[Stored data entries]:
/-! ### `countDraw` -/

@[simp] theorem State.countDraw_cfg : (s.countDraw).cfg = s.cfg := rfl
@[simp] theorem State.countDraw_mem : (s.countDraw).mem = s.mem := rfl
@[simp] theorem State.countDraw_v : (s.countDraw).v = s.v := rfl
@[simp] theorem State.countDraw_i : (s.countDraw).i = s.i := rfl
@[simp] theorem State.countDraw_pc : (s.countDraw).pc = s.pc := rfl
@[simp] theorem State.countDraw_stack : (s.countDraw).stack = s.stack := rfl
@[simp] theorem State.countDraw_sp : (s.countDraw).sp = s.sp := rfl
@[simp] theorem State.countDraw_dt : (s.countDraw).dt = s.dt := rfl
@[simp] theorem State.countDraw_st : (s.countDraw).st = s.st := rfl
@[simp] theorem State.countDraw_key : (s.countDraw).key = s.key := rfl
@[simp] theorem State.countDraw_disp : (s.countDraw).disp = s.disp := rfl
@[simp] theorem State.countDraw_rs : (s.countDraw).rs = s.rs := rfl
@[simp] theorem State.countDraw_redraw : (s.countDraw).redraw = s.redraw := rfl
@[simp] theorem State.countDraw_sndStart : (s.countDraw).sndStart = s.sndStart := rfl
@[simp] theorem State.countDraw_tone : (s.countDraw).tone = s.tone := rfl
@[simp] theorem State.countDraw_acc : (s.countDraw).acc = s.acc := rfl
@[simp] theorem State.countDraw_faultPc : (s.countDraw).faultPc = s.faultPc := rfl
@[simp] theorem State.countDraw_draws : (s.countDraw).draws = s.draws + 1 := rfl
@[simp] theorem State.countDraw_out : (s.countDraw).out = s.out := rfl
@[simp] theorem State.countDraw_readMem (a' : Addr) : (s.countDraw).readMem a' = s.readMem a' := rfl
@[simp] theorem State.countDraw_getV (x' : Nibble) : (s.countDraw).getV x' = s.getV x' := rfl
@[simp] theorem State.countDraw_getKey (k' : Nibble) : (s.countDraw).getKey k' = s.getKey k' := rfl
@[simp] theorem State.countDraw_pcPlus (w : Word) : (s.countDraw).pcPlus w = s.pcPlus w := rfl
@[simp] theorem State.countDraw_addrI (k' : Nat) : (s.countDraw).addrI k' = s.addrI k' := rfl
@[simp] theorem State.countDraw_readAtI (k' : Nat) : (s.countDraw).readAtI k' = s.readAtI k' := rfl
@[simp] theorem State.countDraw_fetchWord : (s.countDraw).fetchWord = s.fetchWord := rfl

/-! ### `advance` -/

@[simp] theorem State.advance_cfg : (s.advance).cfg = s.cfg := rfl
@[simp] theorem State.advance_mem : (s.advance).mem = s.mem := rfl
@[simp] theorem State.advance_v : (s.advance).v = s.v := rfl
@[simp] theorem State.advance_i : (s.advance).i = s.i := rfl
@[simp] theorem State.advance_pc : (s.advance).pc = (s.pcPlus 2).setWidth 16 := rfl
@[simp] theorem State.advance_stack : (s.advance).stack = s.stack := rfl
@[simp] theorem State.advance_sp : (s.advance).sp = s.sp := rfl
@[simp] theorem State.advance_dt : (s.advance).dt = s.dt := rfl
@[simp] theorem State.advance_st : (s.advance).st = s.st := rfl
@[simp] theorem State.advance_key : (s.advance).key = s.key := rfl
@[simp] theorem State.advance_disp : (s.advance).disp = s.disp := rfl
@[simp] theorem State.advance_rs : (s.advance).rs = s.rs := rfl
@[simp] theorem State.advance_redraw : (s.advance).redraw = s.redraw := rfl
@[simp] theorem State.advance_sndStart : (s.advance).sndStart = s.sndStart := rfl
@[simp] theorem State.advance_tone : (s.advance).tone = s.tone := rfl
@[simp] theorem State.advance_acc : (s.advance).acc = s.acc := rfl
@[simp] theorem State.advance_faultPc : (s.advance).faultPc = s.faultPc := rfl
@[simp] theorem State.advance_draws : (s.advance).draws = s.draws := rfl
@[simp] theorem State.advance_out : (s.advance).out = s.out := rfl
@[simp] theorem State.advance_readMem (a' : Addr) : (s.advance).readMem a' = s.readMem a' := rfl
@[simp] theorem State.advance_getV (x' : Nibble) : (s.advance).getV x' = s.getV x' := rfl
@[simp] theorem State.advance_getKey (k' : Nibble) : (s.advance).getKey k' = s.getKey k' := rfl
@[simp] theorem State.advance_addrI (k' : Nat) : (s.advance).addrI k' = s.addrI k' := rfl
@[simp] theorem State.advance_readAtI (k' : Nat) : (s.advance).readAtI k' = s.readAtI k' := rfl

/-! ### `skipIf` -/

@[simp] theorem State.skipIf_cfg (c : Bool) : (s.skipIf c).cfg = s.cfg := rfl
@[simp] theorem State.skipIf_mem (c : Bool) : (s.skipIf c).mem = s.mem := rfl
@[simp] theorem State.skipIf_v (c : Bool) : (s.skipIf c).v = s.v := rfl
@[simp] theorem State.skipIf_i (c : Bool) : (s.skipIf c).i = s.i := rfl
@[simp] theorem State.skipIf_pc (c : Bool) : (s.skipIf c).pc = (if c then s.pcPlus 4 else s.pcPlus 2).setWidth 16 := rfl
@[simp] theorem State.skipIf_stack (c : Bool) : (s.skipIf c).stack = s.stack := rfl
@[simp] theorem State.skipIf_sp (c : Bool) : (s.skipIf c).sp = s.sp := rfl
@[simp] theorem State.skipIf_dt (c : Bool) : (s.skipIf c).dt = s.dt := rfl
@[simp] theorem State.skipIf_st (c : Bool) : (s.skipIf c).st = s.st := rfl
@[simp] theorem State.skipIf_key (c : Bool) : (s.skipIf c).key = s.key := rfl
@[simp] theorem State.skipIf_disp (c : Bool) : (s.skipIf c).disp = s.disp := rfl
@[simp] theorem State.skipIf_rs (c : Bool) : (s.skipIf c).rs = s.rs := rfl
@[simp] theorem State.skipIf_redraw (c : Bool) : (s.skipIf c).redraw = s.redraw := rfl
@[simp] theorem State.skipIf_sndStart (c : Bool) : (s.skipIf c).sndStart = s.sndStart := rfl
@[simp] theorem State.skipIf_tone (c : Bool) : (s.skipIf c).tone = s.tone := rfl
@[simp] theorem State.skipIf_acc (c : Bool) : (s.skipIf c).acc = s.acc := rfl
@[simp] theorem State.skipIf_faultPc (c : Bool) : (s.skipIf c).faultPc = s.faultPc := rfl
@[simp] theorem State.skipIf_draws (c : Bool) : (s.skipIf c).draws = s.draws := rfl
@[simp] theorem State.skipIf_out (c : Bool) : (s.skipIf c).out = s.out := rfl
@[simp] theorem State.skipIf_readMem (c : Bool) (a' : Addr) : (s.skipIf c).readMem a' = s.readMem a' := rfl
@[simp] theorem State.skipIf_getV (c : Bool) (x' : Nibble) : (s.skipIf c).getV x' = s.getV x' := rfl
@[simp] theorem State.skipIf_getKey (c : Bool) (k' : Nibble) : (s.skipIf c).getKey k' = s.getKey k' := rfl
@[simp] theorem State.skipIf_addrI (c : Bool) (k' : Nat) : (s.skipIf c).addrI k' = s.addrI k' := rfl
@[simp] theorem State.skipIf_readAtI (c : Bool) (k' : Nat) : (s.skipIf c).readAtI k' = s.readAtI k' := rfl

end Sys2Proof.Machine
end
* * *
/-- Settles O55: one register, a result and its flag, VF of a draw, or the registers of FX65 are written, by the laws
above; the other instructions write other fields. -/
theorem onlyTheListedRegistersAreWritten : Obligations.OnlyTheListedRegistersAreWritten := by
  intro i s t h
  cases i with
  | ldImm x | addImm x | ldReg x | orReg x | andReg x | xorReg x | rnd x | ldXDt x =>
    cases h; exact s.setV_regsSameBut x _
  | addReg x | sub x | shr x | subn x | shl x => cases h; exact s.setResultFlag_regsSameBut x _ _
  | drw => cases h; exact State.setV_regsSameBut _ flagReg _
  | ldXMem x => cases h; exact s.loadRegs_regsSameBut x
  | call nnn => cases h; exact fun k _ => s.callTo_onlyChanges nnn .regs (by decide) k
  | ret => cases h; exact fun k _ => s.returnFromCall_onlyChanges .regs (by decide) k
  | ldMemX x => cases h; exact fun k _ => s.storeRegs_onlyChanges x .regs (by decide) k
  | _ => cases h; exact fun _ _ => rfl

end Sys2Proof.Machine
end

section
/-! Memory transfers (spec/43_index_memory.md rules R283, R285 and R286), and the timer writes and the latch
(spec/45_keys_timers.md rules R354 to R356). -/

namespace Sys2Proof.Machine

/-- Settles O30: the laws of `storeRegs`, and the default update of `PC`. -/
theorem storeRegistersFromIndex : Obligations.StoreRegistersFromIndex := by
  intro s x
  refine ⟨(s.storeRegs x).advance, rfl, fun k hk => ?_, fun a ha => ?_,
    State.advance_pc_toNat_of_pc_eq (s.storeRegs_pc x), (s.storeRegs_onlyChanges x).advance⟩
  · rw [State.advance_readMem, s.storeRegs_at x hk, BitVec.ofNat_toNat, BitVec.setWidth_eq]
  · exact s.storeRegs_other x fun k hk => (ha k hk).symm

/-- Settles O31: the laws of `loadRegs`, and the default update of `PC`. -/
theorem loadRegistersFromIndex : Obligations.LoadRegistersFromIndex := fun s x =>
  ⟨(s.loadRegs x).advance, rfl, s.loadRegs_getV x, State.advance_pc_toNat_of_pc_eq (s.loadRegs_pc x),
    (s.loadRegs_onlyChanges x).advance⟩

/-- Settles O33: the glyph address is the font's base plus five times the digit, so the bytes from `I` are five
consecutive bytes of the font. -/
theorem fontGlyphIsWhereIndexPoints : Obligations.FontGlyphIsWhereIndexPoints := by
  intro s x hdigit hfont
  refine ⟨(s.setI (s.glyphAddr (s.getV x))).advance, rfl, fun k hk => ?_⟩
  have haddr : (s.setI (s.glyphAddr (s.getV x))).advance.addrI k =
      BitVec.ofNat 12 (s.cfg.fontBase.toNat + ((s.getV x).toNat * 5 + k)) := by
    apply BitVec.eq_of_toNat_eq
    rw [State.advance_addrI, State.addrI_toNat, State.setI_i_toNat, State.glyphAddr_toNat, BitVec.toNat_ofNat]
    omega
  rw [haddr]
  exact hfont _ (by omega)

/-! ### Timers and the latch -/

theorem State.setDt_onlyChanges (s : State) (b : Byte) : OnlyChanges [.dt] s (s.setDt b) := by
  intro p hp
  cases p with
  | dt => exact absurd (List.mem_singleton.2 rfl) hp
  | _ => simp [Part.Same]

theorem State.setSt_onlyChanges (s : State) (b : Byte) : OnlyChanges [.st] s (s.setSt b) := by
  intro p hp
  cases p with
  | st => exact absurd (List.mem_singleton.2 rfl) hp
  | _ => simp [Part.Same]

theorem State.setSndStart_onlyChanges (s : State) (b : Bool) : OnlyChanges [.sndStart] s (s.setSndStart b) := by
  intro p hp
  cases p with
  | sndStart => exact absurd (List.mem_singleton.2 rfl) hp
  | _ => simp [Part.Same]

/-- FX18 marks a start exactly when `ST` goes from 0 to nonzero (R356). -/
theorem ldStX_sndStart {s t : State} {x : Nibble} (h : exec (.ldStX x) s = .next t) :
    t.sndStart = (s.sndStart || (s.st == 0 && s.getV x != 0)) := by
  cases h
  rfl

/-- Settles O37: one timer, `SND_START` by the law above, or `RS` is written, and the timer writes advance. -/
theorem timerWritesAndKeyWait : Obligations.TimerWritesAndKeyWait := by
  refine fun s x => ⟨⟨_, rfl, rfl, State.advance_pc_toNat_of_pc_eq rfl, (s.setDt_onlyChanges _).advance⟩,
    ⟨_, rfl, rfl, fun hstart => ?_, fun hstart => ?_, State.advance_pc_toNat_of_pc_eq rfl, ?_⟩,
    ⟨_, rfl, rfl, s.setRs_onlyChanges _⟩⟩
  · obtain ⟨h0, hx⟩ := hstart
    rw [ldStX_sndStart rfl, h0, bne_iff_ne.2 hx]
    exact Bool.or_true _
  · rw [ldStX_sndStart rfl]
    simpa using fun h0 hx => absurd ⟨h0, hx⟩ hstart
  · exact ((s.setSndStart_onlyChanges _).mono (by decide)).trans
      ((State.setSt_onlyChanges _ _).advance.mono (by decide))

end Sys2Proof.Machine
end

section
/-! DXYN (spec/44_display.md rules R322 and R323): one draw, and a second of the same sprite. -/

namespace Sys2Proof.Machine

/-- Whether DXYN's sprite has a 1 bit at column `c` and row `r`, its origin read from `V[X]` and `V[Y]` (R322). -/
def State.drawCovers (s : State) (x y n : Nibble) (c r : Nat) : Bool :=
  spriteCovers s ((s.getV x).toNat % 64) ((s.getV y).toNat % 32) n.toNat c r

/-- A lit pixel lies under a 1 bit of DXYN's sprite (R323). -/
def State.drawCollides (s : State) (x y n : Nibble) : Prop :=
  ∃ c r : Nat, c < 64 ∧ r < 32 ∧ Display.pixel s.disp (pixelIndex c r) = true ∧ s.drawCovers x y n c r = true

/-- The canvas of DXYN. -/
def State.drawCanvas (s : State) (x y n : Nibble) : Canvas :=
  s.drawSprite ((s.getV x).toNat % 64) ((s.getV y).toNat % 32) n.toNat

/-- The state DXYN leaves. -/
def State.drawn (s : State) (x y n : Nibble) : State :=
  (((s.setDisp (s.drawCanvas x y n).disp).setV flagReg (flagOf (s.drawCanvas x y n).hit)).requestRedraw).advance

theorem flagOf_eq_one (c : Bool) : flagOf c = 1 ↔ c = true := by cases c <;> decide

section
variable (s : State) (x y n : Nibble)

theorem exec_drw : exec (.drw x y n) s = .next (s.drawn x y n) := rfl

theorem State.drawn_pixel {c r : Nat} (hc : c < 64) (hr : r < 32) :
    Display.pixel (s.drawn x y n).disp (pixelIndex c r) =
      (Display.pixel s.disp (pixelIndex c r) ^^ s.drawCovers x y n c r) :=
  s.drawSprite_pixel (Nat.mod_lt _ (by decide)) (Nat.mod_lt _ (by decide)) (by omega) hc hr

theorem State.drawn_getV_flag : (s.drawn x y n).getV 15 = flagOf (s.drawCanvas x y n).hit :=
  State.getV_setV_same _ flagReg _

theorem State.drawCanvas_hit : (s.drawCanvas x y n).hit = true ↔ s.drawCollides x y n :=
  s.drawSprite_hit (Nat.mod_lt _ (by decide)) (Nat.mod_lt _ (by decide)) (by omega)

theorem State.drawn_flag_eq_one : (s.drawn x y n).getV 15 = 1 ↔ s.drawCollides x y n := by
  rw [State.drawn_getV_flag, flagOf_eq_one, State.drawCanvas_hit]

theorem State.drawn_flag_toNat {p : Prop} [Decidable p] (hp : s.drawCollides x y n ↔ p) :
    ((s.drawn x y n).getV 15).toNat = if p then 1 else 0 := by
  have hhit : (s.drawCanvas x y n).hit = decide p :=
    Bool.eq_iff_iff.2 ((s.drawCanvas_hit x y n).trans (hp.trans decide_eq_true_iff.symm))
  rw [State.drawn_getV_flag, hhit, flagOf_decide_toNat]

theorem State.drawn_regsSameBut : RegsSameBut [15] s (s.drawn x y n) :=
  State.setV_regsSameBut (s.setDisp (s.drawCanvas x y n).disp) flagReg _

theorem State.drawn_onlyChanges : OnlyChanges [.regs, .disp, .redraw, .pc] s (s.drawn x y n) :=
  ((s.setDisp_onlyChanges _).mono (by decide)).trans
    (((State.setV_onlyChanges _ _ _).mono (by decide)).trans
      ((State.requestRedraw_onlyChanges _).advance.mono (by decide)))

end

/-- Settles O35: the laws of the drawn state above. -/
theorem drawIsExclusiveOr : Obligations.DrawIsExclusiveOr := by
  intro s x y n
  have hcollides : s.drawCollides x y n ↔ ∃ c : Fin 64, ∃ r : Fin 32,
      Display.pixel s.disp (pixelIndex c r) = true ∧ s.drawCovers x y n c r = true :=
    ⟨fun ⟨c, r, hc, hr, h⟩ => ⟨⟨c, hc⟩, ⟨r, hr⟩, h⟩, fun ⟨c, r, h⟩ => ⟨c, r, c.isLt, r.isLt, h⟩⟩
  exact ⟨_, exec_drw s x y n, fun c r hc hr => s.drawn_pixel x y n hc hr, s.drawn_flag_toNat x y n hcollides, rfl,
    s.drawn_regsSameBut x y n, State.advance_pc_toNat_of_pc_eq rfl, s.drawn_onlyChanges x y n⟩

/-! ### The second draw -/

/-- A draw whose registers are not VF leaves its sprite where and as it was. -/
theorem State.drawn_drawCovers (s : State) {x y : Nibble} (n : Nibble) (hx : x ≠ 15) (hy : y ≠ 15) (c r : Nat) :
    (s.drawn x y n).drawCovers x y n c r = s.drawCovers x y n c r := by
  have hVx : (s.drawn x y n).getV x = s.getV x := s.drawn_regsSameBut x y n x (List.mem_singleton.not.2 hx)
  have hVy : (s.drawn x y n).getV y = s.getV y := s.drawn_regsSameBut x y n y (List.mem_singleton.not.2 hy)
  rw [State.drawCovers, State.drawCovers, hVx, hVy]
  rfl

[What you have to do]: Which lines above run from the one containing "(s.countDraw).readAtI k' = s.readAtI k' := rfl" to the one containing "(s.advance).sp = s.sp := rfl"? Give them again exactly, both ends included.

[Your response]:
@[simp] theorem State.countDraw_readAtI (k' : Nat) : (s.countDraw).readAtI k' = s.readAtI k' := rfl
@[simp] theorem State.countDraw_fetchWord : (s.countDraw).fetchWord = s.fetchWord := rfl

/-! ### `advance` -/

@[simp] theorem State.advance_cfg : (s.advance).cfg = s.cfg := rfl
@[simp] theorem State.advance_mem : (s.advance).mem = s.mem := rfl
@[simp] theorem State.advance_v : (s.advance).v = s.v := rfl
@[simp] theorem State.advance_i : (s.advance).i = s.i := rfl
@[simp] theorem State.advance_pc : (s.advance).pc = (s.pcPlus 2).setWidth 16 := rfl
@[simp] theorem State.advance_stack : (s.advance).stack = s.stack := rfl
@[simp] theorem State.advance_sp : (s.advance).sp = s.sp := rfl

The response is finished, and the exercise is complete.